Diogo Rocha
- Country (sports): Portugal
- Residence: Porto, Portugal
- Born: 14 June 1984 (age 42) Porto, Portugal
- Turned pro: 2001
- Retired: 2008
- Plays: Right-handed (two-handed backhand)
- Coach: João Maio
- Prize money: $21,109

Singles
- Career record: 2–2
- Career titles: 0
- Highest ranking: No. 634 (21 February 2005)

Doubles
- Career record: 0–1
- Career titles: 0
- Highest ranking: No. 1372 (14 April 2003)

= Diogo Rocha (tennis) =

Portuguese tennis player (born 1984)

Diogo Rocha (born 14 June 1984) is a Portuguese former professional tennis player who competed in the ITF Men's Circuit.

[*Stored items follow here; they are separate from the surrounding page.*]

@[simp] theorem State.mapTun_sli (f : Tun → Tun) : (s.mapTun f).sli = s.sli := rfl
@[simp] theorem State.mapTun_cch (f : Tun → Tun) : (s.mapTun f).cch = s.cch := rfl
@[simp] theorem State.mapTun_tbm (f : Tun → Tun) : (s.mapTun f).tbm = s.tbm := rfl
@[simp] theorem State.mapTun_stg (f : Tun → Tun) : (s.mapTun f).stg = s.stg := rfl
@[simp] theorem State.mapTun_swu (f : Tun → Tun) : (s.mapTun f).swu = s.swu := rfl
@[simp] theorem State.mapTun_sce (f : Tun → Tun) : (s.mapTun f).sce = s.sce := rfl
@[simp] theorem State.mapTun_dlu (f : Tun → Tun) : (s.mapTun f).dlu = s.dlu := rfl
@[simp] theorem State.mapTun_pmn (f : Tun → Tun) : (s.mapTun f).pmn = s.pmn := rfl
@[simp] theorem State.mapTun_tck (f : Tun → Tun) : (s.mapTun f).tck = s.tck := rfl
@[simp] theorem State.mapTun_csq (f : Tun → Tun) : (s.mapTun f).csq = s.csq := rfl
@[simp] theorem State.mapTun_tun (f : Tun → Tun) : (s.mapTun f).tun = f s.tun := rfl
@[simp] theorem State.mapTun_frame (f : Tun → Tun) : (s.mapTun f).frame = s.frame := rfl
@[simp] theorem State.mapTun_pending (f : Tun → Tun) : (s.mapTun f).pending = s.pending := rfl

@[simp] theorem State.mapFrame_sli (f : FrameEnd → FrameEnd) : (s.mapFrame f).sli = s.sli := rfl
@[simp] theorem State.mapFrame_cch (f : FrameEnd → FrameEnd) : (s.mapFrame f).cch = s.cch := rfl
@[simp] theorem State.mapFrame_tbm (f : FrameEnd → FrameEnd) : (s.mapFrame f).tbm = s.tbm := rfl
@[simp] theorem State.mapFrame_stg (f : FrameEnd → FrameEnd) : (s.mapFrame f).stg = s.stg := rfl
@[simp] theorem State.mapFrame_swu (f : FrameEnd → FrameEnd) : (s.mapFrame f).swu = s.swu := rfl
@[simp] theorem State.mapFrame_sce (f : FrameEnd → FrameEnd) : (s.mapFrame f).sce = s.sce := rfl
@[simp] theorem State.mapFrame_dlu (f : FrameEnd → FrameEnd) : (s.mapFrame f).dlu = s.dlu := rfl
@[simp] theorem State.mapFrame_pmn (f : FrameEnd → FrameEnd) : (s.mapFrame f).pmn = s.pmn := rfl
@[simp] theorem State.mapFrame_tck (f : FrameEnd → FrameEnd) : (s.mapFrame f).tck = s.tck := rfl
@[simp] theorem State.mapFrame_csq (f : FrameEnd → FrameEnd) : (s.mapFrame f).csq = s.csq := rfl
@[simp] theorem State.mapFrame_tun (f : FrameEnd → FrameEnd) : (s.mapFrame f).tun = s.tun := rfl
@[simp] theorem State.mapFrame_frame (f : FrameEnd → FrameEnd) : (s.mapFrame f).frame = f s.frame := rfl
@[simp] theorem State.mapFrame_pending (f : FrameEnd → FrameEnd) : (s.mapFrame f).pending = s.pending := rfl

@[simp] theorem State.setSlot_sli (i : SlotNo) (f : StgSlot → StgSlot) : (s.setSlot i f).sli = s.sli := rfl
@[simp] theorem State.setSlot_cch (i : SlotNo) (f : StgSlot → StgSlot) : (s.setSlot i f).cch = s.cch := rfl
@[simp] theorem State.setSlot_tbm (i : SlotNo) (f : StgSlot → StgSlot) : (s.setSlot i f).tbm = s.tbm := rfl
@[simp] theorem State.setSlot_swu (i : SlotNo) (f : StgSlot → StgSlot) : (s.setSlot i f).swu = s.swu := rfl
@[simp] theorem State.setSlot_sce (i : SlotNo) (f : StgSlot → StgSlot) : (s.setSlot i f).sce = s.sce := rfl
@[simp] theorem State.setSlot_dlu (i : SlotNo) (f : StgSlot → StgSlot) : (s.setSlot i f).dlu = s.dlu := rfl
@[simp] theorem State.setSlot_pmn (i : SlotNo) (f : StgSlot → StgSlot) : (s.setSlot i f).pmn = s.pmn := rfl
@[simp] theorem State.setSlot_tck (i : SlotNo) (f : StgSlot → StgSlot) : (s.setSlot i f).tck = s.tck := rfl
@[simp] theorem State.setSlot_csq (i : SlotNo) (f : StgSlot → StgSlot) : (s.setSlot i f).csq = s.csq := rfl
@[simp] theorem State.setSlot_tun (i : SlotNo) (f : StgSlot → StgSlot) : (s.setSlot i f).tun = s.tun := rfl
@[simp] theorem State.setSlot_frame (i : SlotNo) (f : StgSlot → StgSlot) : (s.setSlot i f).frame = s.frame := rfl
@[simp] theorem State.setSlot_pending (i : SlotNo) (f : StgSlot → StgSlot) : (s.setSlot i f).pending = s.pending := rfl

@[simp] theorem State.setLine_sli (i : LineNo) (f : Line → Line) : (s.setLine i f).sli = s.sli := rfl
@[simp] theorem State.setLine_cch (i : LineNo) (f : Line → Line) : (s.setLine i f).cch = s.cch := rfl
@[simp] theorem State.setLine_tbm (i : LineNo) (f : Line → Line) : (s.setLine i f).tbm = s.tbm := rfl
@[simp] theorem State.setLine_stg (i : LineNo) (f : Line → Line) : (s.setLine i f).stg = s.stg := rfl
@[simp] theorem State.setLine_swu (i : LineNo) (f : Line → Line) : (s.setLine i f).swu = s.swu := rfl
@[simp] theorem State.setLine_sce (i : LineNo) (f : Line → Line) : (s.setLine i f).sce = s.sce := rfl
@[simp] theorem State.setLine_pmn (i : LineNo) (f : Line → Line) : (s.setLine i f).pmn = s.pmn := rfl
@[simp] theorem State.setLine_tck (i : LineNo) (f : Line → Line) : (s.setLine i f).tck = s.tck := rfl
@[simp] theorem State.setLine_csq (i : LineNo) (f : Line → Line) : (s.setLine i f).csq = s.csq := rfl
@[simp] theorem State.setLine_tun (i : LineNo) (f : Line → Line) : (s.setLine i f).tun = s.tun := rfl
@[simp] theorem State.setLine_frame (i : LineNo) (f : Line → Line) : (s.setLine i f).frame = s.frame := rfl
@[simp] theorem State.setLine_pending (i : LineNo) (f : Line → Line) : (s.setLine i f).pending = s.pending := rfl

@[simp] theorem State.setSwitch_sli (i : SwitchNo) (f : Footswitch → Footswitch) : (s.setSwitch i f).sli = s.sli := rfl
@[simp] theorem State.setSwitch_cch (i : SwitchNo) (f : Footswitch → Footswitch) : (s.setSwitch i f).cch = s.cch := rfl
@[simp] theorem State.setSwitch_tbm (i : SwitchNo) (f : Footswitch → Footswitch) : (s.setSwitch i f).tbm = s.tbm := rfl
@[simp] theorem State.setSwitch_stg (i : SwitchNo) (f : Footswitch → Footswitch) : (s.setSwitch i f).stg = s.stg := rfl
@[simp] theorem State.setSwitch_swu (i : SwitchNo) (f : Footswitch → Footswitch) : (s.setSwitch i f).swu = s.swu := rfl
@[simp] theorem State.setSwitch_sce (i : SwitchNo) (f : Footswitch → Footswitch) : (s.setSwitch i f).sce = s.sce := rfl
@[simp] theorem State.setSwitch_dlu (i : SwitchNo) (f : Footswitch → Footswitch) : (s.setSwitch i f).dlu = s.dlu := rfl
@[simp] theorem State.setSwitch_tck (i : SwitchNo) (f : Footswitch → Footswitch) : (s.setSwitch i f).tck = s.tck := rfl
@[simp] theorem State.setSwitch_csq (i : SwitchNo) (f : Footswitch → Footswitch) : (s.setSwitch i f).csq = s.csq := rfl
@[simp] theorem State.setSwitch_tun (i : SwitchNo) (f : Footswitch → Footswitch) : (s.setSwitch i f).tun = s.tun := rfl
@[simp] theorem State.setSwitch_frame (i : SwitchNo) (f : Footswitch → Footswitch) : (s.setSwitch i f).frame = s.frame := rfl
@[simp] theorem State.setSwitch_pending (i : SwitchNo) (f : Footswitch → Footswitch) : (s.setSwitch i f).pending = s.pending := rfl

@[simp] theorem State.setSlot_armQueue (i : SlotNo) (f : StgSlot → StgSlot) :
    (s.setSlot i f).stg.armQueue = s.stg.armQueue := rfl
@[simp] theorem State.setSlot_readyOrder (i : SlotNo) (f : StgSlot → StgSlot) :
    (s.setSlot i f).stg.readyOrder = s.stg.readyOrder := rfl
@[simp] theorem State.setSlot_loaderWaits (i : SlotNo) (f : StgSlot → StgSlot) :
    (s.setSlot i f).stg.loaderWaits = s.stg.loaderWaits := rfl

/-! ### Reports -/

@[simp] theorem State.raise_sli (k : RecordKind) (t : Byte) (c : Code) (b : List Word24) :
    (s.raise k t c b).sli = s.sli := rfl
@[simp] theorem State.deliver_sli : s.deliver.sli = s.sli := rfl
@[simp] theorem State.raise_tbm (k : RecordKind) (t : Byte) (c : Code) (b : List Word24) :
    (s.raise k t c b).tbm = s.tbm := rfl
@[simp] theorem State.deliver_tbm : s.deliver.tbm = s.tbm := rfl
@[simp] theorem State.raise_stg (k : RecordKind) (t : Byte) (c : Code) (b : List Word24) :
    (s.raise k t c b).stg = s.stg := rfl
@[simp] theorem State.deliver_stg : s.deliver.stg = s.stg := rfl
@[simp] theorem State.raise_swu (k : RecordKind) (t : Byte) (c : Code) (b : List Word24) :
    (s.raise k t c b).swu = s.swu := rfl
@[simp] theorem State.deliver_swu : s.deliver.swu = s.swu := rfl
@[simp] theorem State.raise_sce (k : RecordKind) (t : Byte) (c : Code) (b : List Word24) :
    (s.raise k t c b).sce = s.sce := rfl
@[simp] theorem State.deliver_sce : s.deliver.sce = s.sce := rfl
@[simp] theorem State.raise_dlu (k : RecordKind) (t : Byte) (c : Code) (b : List Word24) :
    (s.raise k t c b).dlu = s.dlu := rfl
@[simp] theorem State.deliver_dlu : s.deliver.dlu = s.dlu := rfl
@[simp] theorem State.raise_pmn (k : RecordKind) (t : Byte) (c : Code) (b : List Word24) :
    (s.raise k t c b).pmn = s.pmn := rfl
@[simp] theorem State.deliver_pmn : s.deliver.pmn = s.pmn := rfl
@[simp] theorem State.raise_tck (k : RecordKind) (t : Byte) (c : Code) (b : List Word24) :
    (s.raise k t c b).tck = s.tck := rfl
@[simp] theorem State.deliver_tck : s.deliver.tck = s.tck := rfl
@[simp] theorem State.raise_csq (k : RecordKind) (t : Byte) (c : Code) (b : List Word24) :
    (s.raise k t c b).csq = s.csq := rfl
@[simp] theorem State.deliver_csq : s.deliver.csq = s.csq := rfl
@[simp] theorem State.raise_tun (k : RecordKind) (t : Byte) (c : Code) (b : List Word24) :
    (s.raise k t c b).tun = s.tun := rfl
@[simp] theorem State.deliver_tun : s.deliver.tun = s.tun := rfl
@[simp] theorem State.raise_frame (k : RecordKind) (t : Byte) (c : Code) (b : List Word24) :
    (s.raise k t c b).frame = s.frame := rfl
@[simp] theorem State.deliver_frame : s.deliver.frame = s.frame := rfl
@[simp] theorem State.raise_pending (k : RecordKind) (t : Byte) (c : Code) (b : List Word24) :
    (s.raise k t c b).pending = s.pending := rfl
@[simp] theorem State.deliver_pending : s.deliver.pending = s.pending := rfl

/-! ### Banks -/

theorem upd_get {α : Type} {n : Nat} (v : Vector α n) (i j : Fin n) (x : α) :
    (upd v i x).get j = if i = j then x else v.get j := by
  unfold upd
  simp only [Vector.get_eq_getElem, Vector.getElem_set, Fin.val_inj]

@[simp] theorem upd_get_same {α : Type} {n : Nat} (v : Vector α n) (i : Fin n) (x : α) :
    (upd v i x).get i = x := by simp [upd_get]

@[simp] theorem vmap_get {α β : Type} {n : Nat} (f : α → β) (v : Vector α n) (i : Fin n) :
    (vmap f v).get i = f (v.get i) := by
  simp [vmap, Vector.get_eq_getElem]

@[simp] theorem State.setSlot_get (i j : SlotNo) (f : StgSlot → StgSlot) :
    (s.setSlot i f).stg.slots.get j
      = if i = j then f (s.stg.slots.get i) else s.stg.slots.get j := by
  simp [State.setSlot, upd_get]

@[simp] theorem State.setLine_get (i j : LineNo) (f : Line → Line) :
    (s.setLine i f).dlu.lines.get j
      = if i = j then f (s.dlu.lines.get i) else s.dlu.lines.get j := by
  simp [State.setLine, upd_get]

@[simp] theorem State.setSwitch_get (i j : SwitchNo) (f : Footswitch → Footswitch) :
    (s.setSwitch i f).pmn.switches.get j
      = if i = j then f (s.pmn.switches.get i) else s.pmn.switches.get j := by
  simp [State.setSwitch, upd_get]

end Sys2Proof.Machine
end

He achieved his highest singles ATP ranking of world No. 634 in February 2005. Though he never entered a singles event in the ATP Challenger Tour, Rocha did play in the 2003, 2004 and 2005 Estoril Open, and was selected for one Davis Cup tie in 2005.

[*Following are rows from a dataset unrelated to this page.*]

/-- An interval that ends moves the two FOH peaks and nothing else of the engine (R91). -/
@[simp] theorem State.followPeaks_frame (n : Nat) :
    (s.followPeaks n).sli = s.sli ∧
    (s.followPeaks n).cch = s.cch ∧
    (s.followPeaks n).tbm = s.tbm ∧
    (s.followPeaks n).stg = s.stg ∧
    (s.followPeaks n).swu = s.swu ∧
    (s.followPeaks n).sce.live = s.sce.live ∧ (s.followPeaks n).sce.fading = s.sce.fading ∧
    (s.followPeaks n).sce.mute = s.sce.mute ∧ (s.followPeaks n).sce.fade = s.sce.fade ∧
    (s.followPeaks n).sce.mixClips = s.sce.mixClips ∧ (s.followPeaks n).sce.clip = s.sce.clip ∧
    (s.followPeaks n).dlu = s.dlu ∧
    (s.followPeaks n).pmn = s.pmn ∧
    (s.followPeaks n).tck = s.tck ∧
    (s.followPeaks n).csq = s.csq ∧
    (s.followPeaks n).tun = s.tun ∧
    (s.followPeaks n).frame = s.frame ∧
    (s.followPeaks n).pending = s.pending := by
  unfold State.followPeaks
  split <;> simp

@[simp] theorem State.intervalEnds_frame (iv : SyncInterval) :
    (s.intervalEnds iv).tbm = s.tbm ∧
    (s.intervalEnds iv).stg = s.stg ∧
    (s.intervalEnds iv).swu = s.swu ∧
    (s.intervalEnds iv).sce = (s.followPeaks (fullSlots s.sli.markless iv)).sce ∧
    (s.intervalEnds iv).dlu = s.dlu ∧
    (s.intervalEnds iv).pmn = s.pmn ∧
    (s.intervalEnds iv).tck = s.tck ∧
    (s.intervalEnds iv).csq = s.csq ∧
    (s.intervalEnds iv).tun = s.tun ∧
    (s.intervalEnds iv).frame = s.frame ∧
    (s.intervalEnds iv).pending = s.pending := by
  unfold State.intervalEnds
  simp

@[simp] theorem State.paceTuner_frame :
    (s.paceTuner).sli = s.sli ∧
    (s.paceTuner).cch = s.cch ∧
    (s.paceTuner).tbm = s.tbm ∧
    (s.paceTuner).stg = s.stg ∧
    (s.paceTuner).swu = s.swu ∧
    (s.paceTuner).sce = s.sce ∧
    (s.paceTuner).dlu = s.dlu ∧
    (s.paceTuner).pmn = s.pmn ∧
    (s.paceTuner).tck = s.tck ∧
    (s.paceTuner).csq = s.csq ∧
    (s.paceTuner).frame = s.frame ∧
    (s.paceTuner).pending = s.pending := by
  unfold State.paceTuner
  split <;> simp

@[simp] theorem State.blockBoundary_frame :
    (s.blockBoundary).sli = s.sli ∧
    (s.blockBoundary).cch = s.cch ∧
    (s.blockBoundary).tbm = s.tbm ∧
    (s.blockBoundary).swu = s.swu ∧
    (s.blockBoundary).tck = s.tck ∧
    (s.blockBoundary).csq = s.csq ∧
    (s.blockBoundary).pending = s.pending := by
  unfold State.blockBoundary
  simp

@[simp] theorem State.expireTail_frame (l : LineNo) :
    (s.expireTail l).sli = s.sli ∧
    (s.expireTail l).cch = s.cch ∧
    (s.expireTail l).tbm = s.tbm ∧
    (s.expireTail l).stg = s.stg ∧
    (s.expireTail l).swu = s.swu ∧
    (s.expireTail l).sce = s.sce ∧
    (s.expireTail l).pmn = s.pmn ∧
    (s.expireTail l).tck = s.tck ∧
    (s.expireTail l).csq = s.csq ∧
    (s.expireTail l).tun = s.tun ∧
    (s.expireTail l).frame = s.frame ∧
    (s.expireTail l).pending = s.pending := by
  unfold State.expireTail
  simp

@[simp] theorem State.startTest_frame :
    (s.startTest).sli = s.sli ∧
    (s.startTest).tbm = s.tbm ∧
    (s.startTest).pmn = s.pmn ∧
    (s.startTest).tck = s.tck ∧
    (s.startTest).csq = s.csq ∧
    (s.startTest).pending = s.pending ∧
    (s.startTest).swu.stack = s.swu.stack := by
  unfold State.startTest
  try dsimp only
  (repeat' split) <;> simp

@[simp] theorem State.loaderTake_frame (i : SlotNo) :
    (s.loaderTake i).sli = s.sli ∧
    (s.loaderTake i).tbm = s.tbm ∧
    (s.loaderTake i).sce = s.sce ∧
    (s.loaderTake i).dlu = s.dlu ∧
    (s.loaderTake i).pmn = s.pmn ∧
    (s.loaderTake i).tck = s.tck ∧
    (s.loaderTake i).csq = s.csq ∧
    (s.loaderTake i).tun = s.tun ∧
    (s.loaderTake i).frame = s.frame ∧
    (s.loaderTake i).pending = s.pending ∧
    (s.loaderTake i).swu.stack = s.swu.stack := by
  unfold State.loaderTake
  try dsimp only
  (repeat' split) <;> simp

@[simp] theorem State.pacingExpiry_frame :
    (s.pacingExpiry).sli = s.sli ∧
    (s.pacingExpiry).tbm = s.tbm ∧
    (s.pacingExpiry).stg = s.stg ∧
    (s.pacingExpiry).swu = s.swu ∧
    (s.pacingExpiry).sce = s.sce ∧
    (s.pacingExpiry).dlu = s.dlu ∧
    (s.pacingExpiry).pmn = s.pmn ∧
    (s.pacingExpiry).tck = s.tck ∧
    (s.pacingExpiry).csq = s.csq ∧
    (s.pacingExpiry).frame = s.frame ∧
    (s.pacingExpiry).pending = s.pending := by
  unfold State.pacingExpiry
  try dsimp only
  (repeat' split) <;> simp

@[simp] theorem State.serveTimeout_frame :
    (s.serveTimeout).sli = s.sli ∧
    (s.serveTimeout).tbm = s.tbm ∧
    (s.serveTimeout).stg = s.stg ∧
    (s.serveTimeout).swu = s.swu ∧
    (s.serveTimeout).sce = s.sce ∧
    (s.serveTimeout).dlu = s.dlu ∧
    (s.serveTimeout).pmn = s.pmn ∧
    (s.serveTimeout).tck = s.tck ∧
    (s.serveTimeout).csq = s.csq ∧
    (s.serveTimeout).tun = s.tun ∧
    (s.serveTimeout).frame = s.frame ∧
    (s.serveTimeout).pending = s.pending := by
  unfold State.serveTimeout
  split <;> simp

@[simp] theorem State.serveFades_frame :
    (s.serveFades).sli = s.sli ∧
    (s.serveFades).cch = s.cch ∧
    (s.serveFades).tbm = s.tbm ∧
    (s.serveFades).stg = s.stg ∧
    (s.serveFades).swu = s.swu ∧
    (s.serveFades).sce = s.sce ∧
    (s.serveFades).pmn = s.pmn ∧
    (s.serveFades).tck = s.tck ∧
    (s.serveFades).csq = s.csq ∧
    (s.serveFades).tun = s.tun ∧
    (s.serveFades).frame = s.frame ∧
    (s.serveFades).pending = s.pending := by
  unfold State.serveFades
  simp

==Head-to-head vs. Top 20 players==
This section contains Rocha's win-loss record against players who have been ranked 20th or higher in the world rankings during their careers.

| Opponent | Highest rank | Matches | Won | Lost | Win % | Last match | Ref |
|---|---|---|---|---|---|---|---|
| ARG Juan Ignacio Chela | 15 | 1 | 0 | 1 | 0.00% | Lost (0–6, 0–2 ret.) at the 2004 Estoril Open |  |
| ARG Agustín Calleri | 16 | 1 | 0 | 1 | 0.00% | Lost (1–6, 0–6) at the 2003 Estoril Open |  |
| Total |  | 2 | 0 | 2 | 0.00% | Statistics correct as of 16 May 2016 |  |

==National participation==
===Davis Cup (1 win, 0 losses)===
Rocha played 1 match in 1 tie for the Portugal Davis Cup team in 2005. His singles record was 1–0 and his doubles record was 0–0 (1–0 overall).

| Group membership |
|---|
| World Group (0–0) |
| WG Play-off (0–0) |
| Group I (0–0) |
| Group II (1–0) |
| Group III (0–0) |
| Group IV (0–0) |

| Matches by surface |
|---|
| Hard (0–0) |
| Clay (0–0) |
| Grass (0–0) |
| Carpet (1–0) |

| Matches by type |
|---|
| Singles (1–0) |
| Doubles (0–0) |

| Matches by setting |
|---|
| Indoors (i) (1–0) |
| Outdoors (0–0) |

| Matches by venue |
|---|
| Portugal (0–0) |
| Away (1–0) |

- indicates the result of the Davis Cup match followed by the score, date, place of event, the zonal classification and its phase, and the court surface.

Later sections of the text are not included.